I suppose that if, back in the fifties when all heck was breaking loose, which we’ll get to in a minute, if we had had something like the internet or tweeting like we have now, we’d have been more worked up over stuff going on. Maybe. Hard to say. But there was a lot going on.

The good thing, at least as I see it from here and now, is that we didn’t know how bad, how really, really bad, everything was.

By everything going on, here those “things” are, in no particular order: Hiding under our desks when, not if, they dropped the big one; Looking under our desks for communists, who were lurking everywhere; And not swimming in August or we’d get polio.

Let’s just overlook a minor flu pandemic that tore through the world in the early-mid fifties, which led to a very rare doctor call to our farmhouse to see if I was going to make it. (Or if ma was going to burn out of me any chance of my ever having any chest hair with those ungodly mustard plasters. Which she did. Because I don’t.)

First, those sneaky communists. You see, the thing was, we were told they could be everywhere, anywhere, and they could especially be masquerading as school teachers. That in turn meant that any teacher not born in our small rural town WAS A COMMUNIST! We knew that for sure because back then, we still had an innocent belief that our political leaders wouldn’t mislead us. We were after all The Greatest Generation. We had just kicked butt in WW 2. We were all driving cars that went really fast. We had refrigerators. We had penicillin. We were going to outer space.

We had politicians whom we trusted.

Apparently not, in hindsight. Those dirty commies they warned us about seemed to just kind of disappear in some sort of slight of hand. Unfortunately, before they did, a lot of good people were driven from their careers.

We couldn’t go swimming in August, because that was when polio happened the most, and since that was when we really wanted and did go swimming, swimming must spread polio.

Like I said, lack of communication….

So I was in the first year of high school when they lined us all up for our first polio shot. We were excited. And why not? Now we could go swimming any time we wanted. (Excitement back then was hard to come across.)

I remember standing in the line for that polio vaccination. Remember, this was a big deal, that vaccination. We all knew people crippled by polio. They were everywhere. Vaccination was so miracle-ish. No more iron lungs. So the vaccination thing went ahead with gusto.
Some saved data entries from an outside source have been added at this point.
-- ==== Sys2Proof/Tests/Slice0.lean ====
section
/-!
SUPPORT. Tests/Slice0.lean: expected results written out from the spec's words, tables and examples
(each test names its source), a refused term for each well-formedness check, and for each statement
with hypotheses a concrete state and operands that meet them.
-/

namespace Sys2Proof.Tests

open Sys2Proof Sys2Proof.Machine

/-! ### Small states -/

/-- A state in phase IDLE with `CONV = c`. -/
def idleState (c : Pair) : State :=
  { State.reset with regs := { Regs.reset with conv := c } }

/-- A state in phase ACTIVE. -/
def activeState (c : Pair) (acc : Byte) (fill : BitVec 2) : State :=
  { State.reset with
    regs := { phase := Phase.active, conv := c, acc := acc, fill := fill, errCode := 0#3 } }

/-- A state in phase ERR. -/
def errState (c : Pair) (code : BitVec 3) : State :=
  { State.reset with
    regs := { phase := Phase.err, conv := c, acc := 0x00#8, fill := 0#2, errCode := code } }

/-- The registers and events of an outcome, in the spec's notation of 95_test_vectors.md. -/
def after (o : Host.Outcome State Fault Refusal) : Option (Regs × List Event) :=
  match o with
  | .next t => some (t.regs, t.out)
  | .fault _ => none
  | .refused _ => none

/-! ### Refused terms, one for each check -/

/-- R23 (a): `PHASE = 3`. -/
theorem test_illformed_phase :
    ({ Regs.reset with phase := 3#2 } : Regs).phaseLegal = false ∧
      ({ Regs.reset with phase := 3#2 } : Regs).wf = false := by decide

/-- R23 (b): a nonzero lane at `FILL`. -/
theorem test_illformed_lane :
    (activeState 0#2 0x04#8 1#2).regs.lanesClear = false ∧
      (activeState 0#2 0x04#8 1#2).regs.wf = false := by decide

/-- R23 (c): `FILL` nonzero in phase IDLE. -/
theorem test_illformed_idle_fill :
    ({ Regs.reset with fill := 1#2 } : Regs).emptyOutsideActive = false ∧
      ({ Regs.reset with fill := 1#2 } : Regs).wf = false := by decide

/-- R23 (d): an error code in phase IDLE, and `ERRCODE = 5` in phase ERR. -/
theorem test_illformed_errCode :
    ({ Regs.reset with errCode := 1#3 } : Regs).errCodeLegal = false ∧
      (errState 0#2 5#3).regs.errCodeLegal = false ∧ (errState 0#2 5#3).regs.wf = false := by decide

/-- R59: an operand above 255. -/
theorem test_illformed_source_operand :
    (SourceLine.pix 256).wellFormed = false ∧ (SourceLine.pix 256).assemble = none ∧
      (SourceLine.start (.number 256)).wellFormed = false ∧
      (SourceLine.pack (.named .identity) [0, 256]).wellFormed = false := by decide

/-- A refused register state stops `PIX` by name (93 V3). -/
theorem test_broken_registers_refused :
    (match exec (.pix 0#8) { State.reset with regs := { Regs.reset with phase := 3#2 } } with
      | .refused .unreachableState => true
      | _ => false) = true := by decide

/-! ### Decoding, the words written out from 30_encoding.md R47 to R56 -/

/-- R50: `0000 00000000`. -/
theorem test_decode_nop : decode 0b000000000000#12 = .ok .nop := by decide

/-- R52: `0001 cccccccc` with `c = 2` and with `c = 255`. -/
theorem test_decode_start :
    decode 0b000100000010#12 = .ok (.start 2#8) ∧
      decode 0b000111111111#12 = .ok (.start 255#8) := by decide

/-- R53: `0010 vvvvvvvv` with `v = 3` and with `v = 0b10000001`. -/
theorem test_decode_pix :
    decode 0b001000000011#12 = .ok (.pix 3#8) ∧
      decode 0b001010000001#12 = .ok (.pix 129#8) := by decide

/-- R54: `0011 00000000`. -/
theorem test_decode_end : decode 0b001100000000#12 = .ok .endRaster := by decide

/-- R55: `0100 00000000`. -/
theorem test_decode_clr : decode 0b010000000000#12 = .ok .clr := by decide

/-- R56: one word of each illegal class, and the last reserved word. -/
theorem test_decode_illegal :
    decode 0x0FF#12 = .error .nopOperand ∧ decode 0x301#12 = .error .endOperand ∧
      decode 0x401#12 = .error .clrOperand ∧ decode 0x500#12 = .error .reservedOp ∧
      decode 0xFFF#12 = .error .reservedOp := by decide

/-- R59: `START white_transparent` is `0x102`, `PIX 3` is `0x203`, `END` is `0x300`. -/
theorem test_encode_examples :
    encode (.start 2#8) = 0x102#12 ∧ encode (.pix 3#8) = 0x203#12 ∧
      encode .endRaster = 0x300#12 := by decide

/-- The table's rows: `START` with operand bits zero; a 13-bit number is no command word. -/
theorem test_decodeTableWord :
    decodeTableWord 16 0x100 = some (.start 0#8) ∧ decodeTableWord 16 0x1100 = none := by decide

/-- R6: the parameters agree with each other and with the ROM's size. -/
theorem test_parameters :
    2 ^ Config.pixBits = Config.palette ∧ Config.group * Config.pixBits = Config.byteW ∧
      4 + Config.immW = Config.cmdW ∧ Config.statusW = 8 ∧
      conventionRom.length = Config.nConv * Config.palette := by decide

/-! ### The mapper and the lanes -/

/-- V-MAP, row `vector_source`; R76 `white_transparent`. -/
theorem test_rom :
    rom 3#2 1#2 = 3#2 ∧ rom 3#2 3#2 = 1#2 ∧ rom 2#2 0#2 = 3#2 ∧ rom 2#2 3#2 = 0#2 := by decide

/-- V-PACK, `[1,2,3,3]` under `white_transparent`; V-ROW under `vector_source`. -/
theorem test_pack :
    pack [1#2, 2#2, 3#2, 3#2] (mapIndex 2#2) = [0x06#8] ∧
      pack [1#2, 2#2, 3#2, 3#2, 2#2, 1#2] (mapIndex 3#2) = [0x5B#8, 0x0E#8] := by decide

/-- R61: an element outside 0..3 has no packed value; it is not masked. -/
theorem test_pack_invalid :
    (match packChecked [1#8, 4#8] (mapIndex 0#2) with
      | .error .invalidPixelValue => true
      | _ => false) = true := by decide

/-! ### One step of each command -/

/-- R83, the example: `NOP` leaves `(ACTIVE, 2, 0x0B, 2)` as it is. -/
theorem test_nop :
    after (step ((activeState 2#2 0x0B#8 2#2).present 0x000#12)) =
      some ((activeState 2#2 0x0B#8 2#2).regs, []) := by decide

/-- R79, the example: from reset, `START white_transparent`. -/
theorem test_start :
    after (step (State.reset.present 0x102#12)) =
      some ((activeState 2#2 0x00#8 0#2).regs, []) := by decide

/-- V-ERR `100 109`: the phase is tested before the operand, so the code is 4, not 2. -/
theorem test_start_active :
    after (step ((activeState 0#2 0x00#8 0#2).present 0x109#12)) =
      some ((errState 0#2 4#3).regs, []) := by decide

/-- R66, the example: the fourth pixel emits `Byte(0xE4)`. -/
theorem test_pix_completes_group :
    after (step ((activeState 0#2 0x24#8 3#2).present 0x203#12)) =
      some ((activeState 0#2 0x00#8 0#2).regs, [.byte 0xE4#8]) := by decide

/-- P2, step 4: under `white_transparent`, pixel 2 maps to 1 and goes to lane 2. -/
theorem test_pix_fills_lane :
    after (step ((activeState 2#2 0x0B#8 2#2).present 0x202#12)) =
      some ((activeState 2#2 0x1B#8 3#2).regs, []) := by decide

/-- V-PAD, `[1,2]` under `white_transparent`: `0xF6`, then `Done`. -/
theorem test_end_pads :
    after (step ((activeState 2#2 0x06#8 2#2).present 0x300#12)) =
      some ((idleState 2#2).regs, [.byte 0xF6#8, .done]) := by decide

/-- R68, corner case: with `FILL = 0` only `Done`; the lines show it. -/
theorem test_end_empty :
    (match step ((activeState 1#2 0x00#8 0#2).present 0x300#12) with
      | .next t => decide (t.lines = { outValid := false, outData := 0x00#8, done := true } ∧
          t.out = [.done])
      | _ => false) = true := by decide

/-- R84, the example: `CLR` in phase ERR. -/
theorem test_clr :
    (errState 3#2 1#3).status = 0x12#8 ∧
      after (step ((errState 3#2 1#3).present 0x400#12)) = some (Regs.reset, []) := by decide

/-- V-ERR `401`: a would-be `CLR` with an operand raises `IllegalCommand`. -/
theorem test_illegal_word :
    after (step (State.reset.present 0x401#12)) = some ((errState 0#2 3#3).regs, []) := by decide

/-- V-ERR `104 401`: in phase ERR it is ignored, the first code is kept. -/
theorem test_illegal_word_in_err :
    after (step ((errState 0#2 2#3).present 0x401#12)) = some ((errState 0#2 2#3).regs, []) := by
  decide

/-- V-ERR `102 201 2FF`: the invalid pixel clears `ACC` and `FILL` and keeps `CONV`. -/
theorem test_pix_invalid :
    after (step ((activeState 2#2 0x02#8 1#2).present 0x2FF#12)) =
      some ((errState 2#2 1#3).regs, []) := by decide

/-- R104: reset overrides the command presented with it. -/
theorem test_reset_input :
    after (step { activeState 2#2 0x02#8 1#2 with
        inputs := [{ rst := true, cmdValid := true, cmd := 0x201#12 }] }) =
      some (Regs.reset, []) := by decide

/-- R24: with `cmd_valid = 0` the word on `cmd` is ignored. -/
theorem test_no_command :
    after (step { activeState 2#2 0x02#8 1#2 with
        inputs := [{ rst := false, cmdValid := false, cmd := 0x400#12 }] }) =
      some ((activeState 2#2 0x02#8 1#2).regs, []) := by decide

/-- A row's word placed at reset is what the next step runs. -/
theorem test_withFetchWord :
    after (step (State.reset.withFetchWord 16 0x103)) =
      some ((activeState 3#2 0x00#8 0#2).regs, []) := by decide

/-- The host of R100 commits the bytes it took when it sees `done`. -/
theorem test_host_commits :
    (match step ((activeState 0#2 0x09#8 2#2).present 0x300#12) with
      | .next t => decide (HostView.observe { provisional := [0xE4#8], committed := [] } t =
          { provisional := [], committed := [[0xE4#8, 0x09#8]] })
      | _ => false) = true := by decide

/-! ### The assembler -/

/-- P1's text gives P1's words. -/
theorem test_assemble_pack :
    assembleLine "PACK identity, [0,1,2,3] ; P1".toList =
      some [0x100#12, 0x200#12, 0x201#12, 0x202#12, 0x203#12, 0x300#12] := by decide

/-- R59: names, hexadecimal, comment lines; `PIX 256` is out of range; small letters are no
mnemonic. -/
theorem test_assemble_lines :
    assembleProgram ["START white_transparent".toList, "; pixels".toList, "PIX 0x03".toList,
        "ABORT".toList] = some [0x102#12, 0x203#12, 0x400#12] ∧
      assembleLine "PIX 256".toList = none ∧ assembleLine "pix 3".toList = none := by decide

/-! ### Each statement's hypotheses are met -/

/-- `NoCommandChangesNoRegister`. -/
theorem witness_no_inputs : State.reset.inputs = [] := by decide

/-- `StepRunsDecodedCommand`. -/
theorem witness_decoded : decode 0x2FF#12 = .ok (.pix 255#8) := by decide

/-- `DecodeEncodeRoundTrip`. -/
theorem witness_wellFormed : (Instr.pix 255#8).wellFormed = true := by decide

/-- `IllegalWordsRaiseIllegalCommand`, both clauses on a state. -/
theorem witness_illegal :
    (idleState 3#2).regs.wf = true ∧ (idleState 3#2).regs.phase ≠ Phase.err ∧
      (errState 3#2 4#3).regs.wf = true ∧ (errState 3#2 4#3).regs.phase = Phase.err ∧
      decode 0x4FF#12 = .error .clrOperand := by decide

/-- `StartBeginsConversion`: the operand at 3 and at 4, and the three phases. -/
theorem witness_start :
    (idleState 1#2).regs.wf = true ∧ (idleState 1#2).regs.phase = Phase.idle ∧
      (3#8 : Imm) ≤ 3#8 ∧ 3#8 < (4#8 : Imm) ∧ 3#8 < (255#8 : Imm) ∧
      (errState 0#2 1#3).regs.wf = true ∧ (errState 0#2 1#3).regs.phase = Phase.err ∧
      (activeState 0#2 0x3F#8 3#2).regs.wf = true ∧
      (activeState 0#2 0x3F#8 3#2).regs.phase = Phase.active := by decide

/-- `ConventionIsFixedForTheConversion`: words next to `CLR` in phase ACTIVE. -/
theorem witness_convention :
    (idleState 0#2).regs.wf = true ∧ (idleState 0#2).regs.phase = Phase.idle ∧
      (activeState 3#2 0x01#8 1#2).regs.wf = true ∧
      (activeState 3#2 0x01#8 1#2).regs.phase = Phase.active ∧ 0x3FF#12 ≠ 0x400#12 ∧
      0x401#12 ≠ 0x400#12 := by decide

/-- `PixFeedsOnePixel` and `PixFillsItsLaneOnly`: `FILL` at 0, at 2 and at 3, operands 3 and 4, and
the three phases. -/
theorem witness_pix :
    (activeState 2#2 0x00#8 0#2).regs.wf = true ∧
      (activeState 2#2 0x0F#8 2#2).regs.wf = true ∧
      (activeState 2#2 0x0F#8 2#2).regs.phase = Phase.active ∧
      (activeState 2#2 0x0F#8 2#2).regs.fill < 3#2 ∧
      (activeState 2#2 0x3F#8 3#2).regs.wf = true ∧
      (activeState 2#2 0x3F#8 3#2).regs.fill = 3#2 ∧ (3#8 : Imm) ≤ 3#8 ∧ 3#8 < (4#8 : Imm) ∧
      (errState 0#2 1#3).regs.wf = true ∧ (errState 0#2 1#3).regs.phase = Phase.err ∧
      (idleState 0#2).regs.wf = true ∧ (idleState 0#2).regs.phase = Phase.idle := by decide

/-- `EndPadsAndFinishes` and the first two clauses of `EndPadsMissingLanesWithMappedZero`: `FILL`
at 0, 1 and 3, and the three phases. -/
theorem witness_end :
    (activeState 2#2 0x03#8 1#2).regs.wf = true ∧
      (activeState 2#2 0x03#8 1#2).regs.phase = Phase.active ∧
      (activeState 2#2 0x03#8 1#2).regs.fill ≠ 0#2 ∧
      (activeState 2#2 0x3F#8 3#2).regs.wf = true ∧ (activeState 2#2 0x3F#8 3#2).regs.fill ≠ 0#2 ∧
      (activeState 2#2 0x00#8 0#2).regs.wf = true ∧ (activeState 2#2 0x00#8 0#2).regs.fill = 0#2 ∧
      (errState 0#2 1#3).regs.wf = true ∧ (errState 0#2 1#3).regs.phase = Phase.err ∧
      (idleState 0#2).regs.wf = true ∧ (idleState 0#2).regs.phase = Phase.idle := by decide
At the age of 14, standing in that line, I had the brains of a stump, but I also had muscles for the first time, and what better time to use them than just as the nurse stabbed at my shoulder with the needle. I of course tensed my arm muscle. (Like I said, a stump.)

The needle, I was pleased to see, crumpled like the fender of a cheap car. I was amused. The nurse wasn’t. A classmate standing behind me was even less amused. He fainted dead away. 

They should make needles stronger, I thought to myself. They should make kids smarter, the nurse thought to herself. 

Okay. There’s only one big deal left from the fifties: Hiding under our desk so we could survive that atomic bomb that was for sure coming from Russia. Yeah, you bet. On the other hand, while you were down there, you could look for communists in hiding.

As we now know, with Russia planting missiles on Cuba, we were a lot closer to all this happening than we knew. There was no internet or social media offering up an hourly buffet of scenarios from which we could and would ignorantly choose. It was, in short, a great age of innocence.

We were, after all, The Greatest Generation. Our muscles bent needles. Vaccinations didn’t kill you, refrigerators (they tried to tell us) and polio did, and all the communists—more or less 40-some at the time—were hiding on the Iron Range in Minnesota.

It was fun while it lasted.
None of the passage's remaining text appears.